Suppose you have a parametric statistical model given by a family of densities $\{f(\cdot, \theta) \mid \theta \in \Theta \subset \mathbb{R}^d \}$ and samples $(X_i)_{ 1 \le i \le n}$ from the density $f(\cdot,{\theta_0})$, where $\theta_0$ is unknown. The task is to use information from the data to estimate $\theta_0$.

A natural approach is that of maximal likelihood estimation. where our estimate is the value of $\theta$ which best explains the observed data. More precisely, for fixed observations $(X_i)_{1 \le i \le n}$ we define $\theta_{\text{MLE}} = \text{argmax}_{\theta \in \mathbb{R}^d}L(X_1,X_2, \cdots X_n, \theta)$, where $L$ is the log likelihood function.

A natural question to ask is how much information the observed data carries about the true parameter? For fixed observations $(X_i)_{1 \le i \le n}$, think of the log likelihood as a function of $\theta$. If $L$ is flat and spread out, then many values of $\theta$ explain the data equally well, and so it is hard to distinguish between them. If $L$ is sharply peaked around $\theta_0$, then $\theta_0$ is easy to identify. Thus for fixed observations, the curvature of the log likelihood function tells us how much information the data carries about the true parameter. But the curvature of the log likelihood is captured by the negative of the Hessian of $L$, given by $H_{ij}(\theta) = \left(\frac{\partial^2L}{\partial \theta_i \partial \theta_j}\right)$, and so the information the data carries about the parameter on average is given by $I(\theta) = -\mathbb{E}_{\theta}\left(\frac{\partial^2{L(X,\theta)}}{\partial \theta_i \partial \theta_j}\right)$, precisely the Fisher information.

We have seen that the Fisher information tells us how much information the data carries about the true parameter.

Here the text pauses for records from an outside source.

-- ==== Sys2Proof/Machine/Grants.lean ====
section
/-!
DEFINITION. The grant engine (R137-R170): Alloc records, demand, snapshots, maps, cooperative grants, pins.
-/

namespace Sys2Proof.Machine

/-! ### Configuration commands (R163) -/

def execGrantChannelSet (h : Hdr) (chan enable guard admPct ploamIvl : Word) (s : State) : Host.Outcome State Fault Refusal :=
  .next (command h 0x0500 (.owner (dieOfChan (chan.toNat % 128))) (fun _ s =>
    let c := chan.toNat
    if 127 < c ∨ !flagOk enable ∨ guard.toNat < 4 ∨ 255 < guard.toNat ∨ admPct.toNat < 10 ∨ 100 < admPct.toNat
        ∨ 255 < ploamIvl.toNat then .fail s .badParam
    else s.onTree (treeOfChan c) [(dieOfChan c, .gnt)] (
      .ok (((s.setFld .gntChCfgEnable c enable.toNat).setFld .gntChCfgGuard c guard.toNat).setFld .gntChCfgAdmPct c admPct.toNat
        |>.setFld .gntChCfgPloamIvl c ploamIvl.toNat))) s)

def execGrantTreeSet (h : Hdr) (tree cutoff coopEn : Word) (s : State) : Host.Outcome State Fault Refusal :=
  .next (command h 0x0501 (.owner (dieOfTree (tree.toNat % 32))) (fun _ s =>
    let t := tree.toNat
    if 31 < t ∨ cutoff.toNat < 16 ∨ 120 < cutoff.toNat ∨ !flagOk coopEn then .fail s .badParam
    else s.onTree t [(dieOfTree t, .gnt)] (
      .ok ((s.setFld .gntTreeCfgCutoff t cutoff.toNat).setFld .gntTreeCfgCoopEn t coopEn.toNat))) s)

/-! ### Alloc records (R143-R145, R162) -/

/-- R144: the channel's fixed and assured quanta, with 32 for each ONU that holds any of its Alloc-IDs, within adm_pct,
and at most 512 Alloc-IDs with fixed bandwidth, once record `k` reads `r`. The assured rate of a record with report mode none, which
grants ignore, counts here as the sum's words have it (DEDUCED, log entry 16). -/
def State.admits (s : State) (k : Nat) (r : AllocRec) : Bool :=
  let c := s.nextChan r
  let recs := r :: ((s.pon.allocs.filter (fun p => p.1 ≠ k && s.nextChan p.2 = c)).map Prod.snd)
  let onus := (recs.map (·.onu)).dedup
  let q := sumOn recs (fun r => ceilDiv r.fixed (s.prfBytes c r.profile) + ceilDiv r.assured (s.prfBytes c r.profile))
  100 * (q + 32 * onus.length) ≤ s.fld .gntChCfgAdmPct c * s.quanta c && (recs.filter (fun r => 0 < r.fixed)).length ≤ 512

def allocWordsOk (p : AllocWords) : Bool :=
  p.fixed.toNat ≤ 777600 && p.assured.toNat ≤ 777600 && p.nonAssured.toNat ≤ 777600 && p.max.toNat ≤ 777600
    && p.weight.toNat < 65536 && p.band.toNat < 8 && p.rpt.toNat < 4 && p.dbruIvl.toNat < 16 && p.profile.toNat < 4

/-- A record with the parameters of R143 written; what the engine keeps of it stands. It is valid from the next cutoff, though it was to
leave the maps (R145). -/
def AllocRec.withWords (r : AllocRec) (p : AllocWords) : AllocRec :=
  { r with
    fixed := p.fixed.toNat, assured := p.assured.toNat, nonAssured := p.nonAssured.toNat, weight := p.weight.toNat
    max := p.max.toNat, band := p.band.toNat, rpt := p.rpt.toNat, dbruIvl := p.dbruIvl.toNat, profile := p.profile.toNat
    memErr := false, leaving := false }

/-- R144, R162, R200: GRANT.ALLOC_SET creates the record of an Alloc-ID for an ONU; the reply is its index. One that names an Alloc-ID
already valid on the tree is ID_IN_USE, whoever holds it: a record in use is changed by a commit (R145). -/
def execGrantAllocSet (h : Hdr) (onu allocId : Word) (p : AllocWords) (s : State) : Host.Outcome State Fault Refusal :=
  .next (command h 0x0502 (s.onuRule onu.toNat) (fun _ s =>
    s.onOnu onu.toNat (fun x =>
      let t := x.tree
      let a := allocId.toNat
      if 16383 < a ∨ !allocWordsOk p ∨ !s.prfValid x.chan p.profile.toNat then .fail s .badParam
      else
        match s.ident t 1 a with
        | some (.resting _) => ⟨s, .idResting, s.restWords t 1 a, false⟩
        | some (.leaving _) | some (.bound _) => .fail s .idInUse
        | none =>
          match s.freeRec (dieOfTree t) with
          | none => .fail s .noRoom
          | some k =>
            let r := s.freshTags ((newRec t onu.toNat a p.profile.toNat).withWords p)
            if !s.allocRoom t ∨ !s.admits k r then .fail s .noRoom
            else .ok ((s.setIdent t 1 a (some (.bound onu.toNat))).setRec k r) [BitVec.ofNat 32 (k % 16384)]) [.gnt]) s)

/-- R162, R201, R217: GRANT.ALLOC_CLEAR. -/
def execGrantAllocClear (h : Hdr) (onu allocId : Word) (s : State) : Host.Outcome State Fault Refusal :=
  .next (command h 0x0503 (s.onuRule onu.toNat) (fun _ s =>
    s.onOnu onu.toNat (fun x =>
      let a := allocId.toNat
      if 16383 < a ∨ a = x.onuId then .fail s .badParam
      else if s.resting x.tree 1 a then .ok s
      else if s.holder x.tree 1 a ≠ some onu.toNat then .fail s .badParam
      else .ok (s.release x.tree 1 a)) [.gnt]) s)

/-- The reply of GRANT.ALLOC_GET: the parameters of R143, demand, last grant, tags (log entry 8). -/
def AllocRec.words (r : AllocRec) : List Word :=
  [r.onu, r.allocId, r.fixed, r.assured, r.nonAssured, r.weight, r.max, r.band, r.rpt, r.dbruIvl, r.profile, r.demand,
    r.lastGrant, r.tagNa, r.tagBe].map (BitVec.ofNat 32)

def execGrantAllocGet (h : Hdr) (onu allocId : Word) (s : State) : Host.Outcome State Fault Refusal :=
  .next (command h 0x0504 (s.onuRule onu.toNat) (fun _ s =>
    match s.onu onu.toNat with
    | none => .fail s .badParam
    | some x => match s.recOf x.tree allocId.toNat with
      | some (_, r) => if r.onu = onu.toNat then .ok s r.words else .fail s .badParam
      | none => .fail s .badParam) s)

/-! ### Hints (R155-R157) -/

/-- The hint's parts for frames whose cutoff has passed are dropped and counted (R157); the rest stands under a handle. Each part counts in
gnt_cti_late, and one EV_GNT_CTI_LATE is raised for the hint: R160 does not say how often (DESIGN CHOICE, log entry 92). -/
def State.addHint (s : State) (t place : Nat) (x : Hint) : State :=
  let die := dieOfTree t
  let ahead := if s.launched t ∨ s.launchPending t then
      signedOf 51 ((s.nextFrame t + 2 ^ 51 - x.first % 2 ^ 51) % 2 ^ 51) else 0
  let late := min ahead.toNat x.frames
  let s := if late = 0 then s else (s.countBy .gntCtiLate die late).raise .gntCtiLate die t
  if late = x.frames then s
  else
    let x := if late = 0 then x else { x with first := (x.first + late) % 2 ^ 51, frames := x.frames - late, extra := 0 }
    { s with pon := { s.pon with hints := s.pon.hints.put place x } }

/-- The lowest free place of a line die's 4,096 hints (log entry 34). -/
def State.hintPlace (s : State) (die : Nat) : Option Nat :=
  ((List.range 4096).map (· + (die - 2) * 4096)).find? (fun k => !s.pon.hints.has k)

/-- R155: GRANT.HINT; the die selector names the record's line die (log entry 33). -/
def execGrantHint (h : Hdr) (record sHi sLo frames bytes pin : Word) (s : State) : Host.Outcome State Fault Refusal :=
  .next (command h 0x0505 (.oneOf [2, 3, 4, 5]) (fun _ s =>
    let die := h.die.toNat
    match s.pon.allocs.find (recKey die record.toNat) with
    | none => .fail s .badParam
    | some r =>
      if 16383 < record.toNat ∨ frames.toNat < 1 ∨ 65535 < frames.toNat ∨ 2 ^ 19 ≤ sHi.toNat
          ∨ (pin ≠ 0xFFFF ∧ s.quanta (s.recChan r) ≤ pin.toNat) then .fail s .badParam
      else s.onTree r.tree [(die, .gnt)] (
        match s.hintPlace die with
        | none => .fail (s.report .gntCtiFull die .gntCtiFull die r.tree) .noRoom
        | some k =>
          let x : Hint := ⟨recKey die record.toNat, sHi.toNat * 2 ^ 32 + sLo.toNat, frames.toNat, bytes.toNat, 0,
            if pin = 0xFFFF then none else some pin.toNat⟩
          .ok (s.addHint r.tree k x) [BitVec.ofNat 32 k])) s)

/-- R163: a hint's frames whose cutoff has not passed are cancelled. -/
def execGrantHintCancel (h : Hdr) (handle : Word) (s : State) : Host.Outcome State Fault Refusal :=
  .next (command h 0x0506 (.owner (2 + handle.toNat / 4096)) (fun _ s =>
    match s.pon.hints.find handle.toNat with
    | none => .fail s .badParam
    | some x =>
      let t := ((s.pon.allocs.find x.rec_).map (·.tree)).getD 0
      s.onTree t [(dieOfTree t, .gnt)] (.ok { s with pon := { s.pon with hints := s.pon.hints.del handle.toNat } })) s)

The more the information, the more 'accurately' we can potentially estimate $\theta_0$. As you might expect, the information content of a model puts a ceiling on how well an unbiased estimator can do : The Cramér–Rao lower bound roughly says that the an unbiased estimator must have variance at-least as big as the inverse of the Fisher information.

Can this ceiling be attained? It can be shown that under appropriate regularity conditions, the MLE is consistent, meaning $\theta_{\text{MLE}} \underset{\mathbb{P}}{\to} \theta_{0}$ as $n \to \infty$, and even more strongly that it is asymptotically normal : $\sqrt{n}(\theta_{\text{MLE}} - \theta_{0}) \overset{d}{\to} N(0,I^{-1}(\theta_0))$. Thus the MLE is asymptotically efficient, since it has the best possible performance for an unbiased estimator.

2
On

All your sentences with "the variance" do not make sense (variance of what? "variance of the parameters" does not make sense either since parameters are not random).

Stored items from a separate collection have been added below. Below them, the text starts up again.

-- ==== Sys2Proof/Machine/Port.lean ====
section
/-!
DEFINITION. Table writes that waited for the maintenance port, as they land (R35, R279, R305), and the ration periods, at whose opening
they do (R27, R36).
-/

namespace Sys2Proof.Machine

/-- What a waiting command does in one half, and its time on the port. -/
def tableBody (i : Instr) : Option (Hdr × Nat × (Caller → Nat → State → Res)) :=
  match i with
  | .ruleWrite h t x p v m a => some (h, accessSpan, bodyRuleWrite t x p v m a)
  | .ruleDelete h t x => some (h, accessSpan, bodyRuleDelete t x)
  | .ruleCommit h => some (h, 0, bodyRuleCommit)
  | .ruleAbort h => some (h, 0, bodyRuleAbort)
  | .tableBdSet h w => some (h, accessSpan, bodyTableBdSet w)
  | .tableRmacSet h x m => some (h, accessSpan, bodyTableRmacSet x m)
  | .tableFloodSet h g ds => some (h, accessSpan, bodyTableFloodSet g ds)
  | .tableSvcSet h w => some (h, accessSpan, bodyTableSvcSet w)
  | .tableSvcClear h d a o i => some (h, accessSpan, bodyTableSvcClear d a o i)
  | .tableMacAdd h b m f k d => some (h, accessSpan, bodyTableMacAdd b m f k d)
  | .tableMacDel h b m => some (h, accessSpan, bodyTableMacDel b m)
  | .tableRouteSet h v p l n => some (h, routeSpan, bodyTableRouteSet v p l n)
  | .tableRouteClear h v p l => some (h, routeSpan, bodyTableRouteClear v p l)
  | .tableNhSet h x w => some (h, accessSpan, bodyTableNhSet x w)
  | .tableBindSet h o p k a => some (h, accessSpan, bodyTableBindSet o p k a)
  | .tableBindClear h o p k a => some (h, accessSpan, bodyTableBindClear o p k a)
  | _ => none

def TableWait.span (w : TableWait) : Nat :=
  match w.cmd, tableBody w.cmd with
  | .rulCommitWrite _ _ _, _ => 0
  | _, some (_, span, _) => span
  | _, none => accessSpan

/-- A waiting change has its effect, and a command is answered with its normal status. -/
def State.landOne (s : State) (w : TableWait) : State :=
  match w.caller, tableBody w.cmd with
  | some c, some (h, span, body) =>
    let r := (onHalves h (body c) s).onPort w.halves span
    r.st.answer c r.status r.words
  | _, _ =>
    match w.cmd, w.entry with
    | .brAccGo p half data, _ => s.accRun p half.toNat data
    | .rulCommitWrite p half data, _ => s.rulCommitNow p half.toNat data
    | .rulEntWr p half _, some x => s.rulEntNow p half.toNat x
    | _, _ => s

/-- The changes that wait, oldest first: each that finds its ports free lands, the others wait on. -/
def State.landWrites (s : State) : State :=
  s.tableWaits.foldl (fun s w =>
    let s := s.wantPort w.halves w.span
    if s.tableBlocked w.halves w.span then { s with tableWaits := s.tableWaits ++ [w] } else s.landOne w) { s with tableWaits := [] }

/-- R279: the staged writes that waited land, and the commit behind them bumps cur or finds 15 versions held. -/
def execCommitBump (_half : BitVec 1) (s : State) : Host.Outcome State Fault Refusal := .next s.landWrites

/-- A period opens, and what waited for a ration of the maintenance port, for SKEW, or for those of PM goes on. -/
def State.newPeriod (s : State) : State :=
  let s := ((s.openPeriod.landWrites).skewServe 0).skewServe 1
  (List.range 6).foldl State.pmCommit s

/-- R27, R55: a TAI multiple of 125 µs is reached, on the replica of every die; all meters of the package are reset together. -/
def execRationPeriodStart (s : State) : Host.Outcome State Fault Refusal :=
  .next (if s.allReached s.rtn.next then s.newPeriod else s)

/-- R36: after a backward step the device opens a period at the limit of 125 µs of elapsed time (counted from the opening of the
period in force: log entry 10). -/
def execRationPeriodForced (s : State) : Host.Outcome State Fault Refusal :=
  .next (if s.rtn.stepped ∧ s.rtn.opened + frameSpan ≤ s.elapsed then s.newPeriod else s)

end Sys2Proof.Machine
end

There are two main results relating the Fisher information with the variance of something. For simplicity I will state the univariate versions of the results, but there exist multivariate generalizations. The first result is a statement about any unbiased estimator, while the second result is about a specific estimator (the MLE).

  • Cramer-Rao lower bound. If $\hat{\theta}$ is an unbiased estimator of an unknown parameter $\theta$ based on $n$ independent observations, then $\text{Var}(\hat{\theta}) \ge \frac{1}{nI(\theta)}$, where $I(\theta)$ denotes the Fisher information of one observation.
  • Asymptotic distribution of the maximum likelihood estimator (MLE). Let $\hat{\theta}_{n}$ denote the MLE for an unknown parameter $\theta$ based on $n$ independent observations. Under certain regularity conditions, the MLE is asymptotically normal with variance attaining the Cramer-Rao lower bound. Specifically, $\sqrt{n}(\hat{\theta}_n - \theta) \overset{d}{\to} \mathcal{N}(0, \frac{1}{I(\theta)})$.

The notes that you linked in your comment have a good overview of these two results.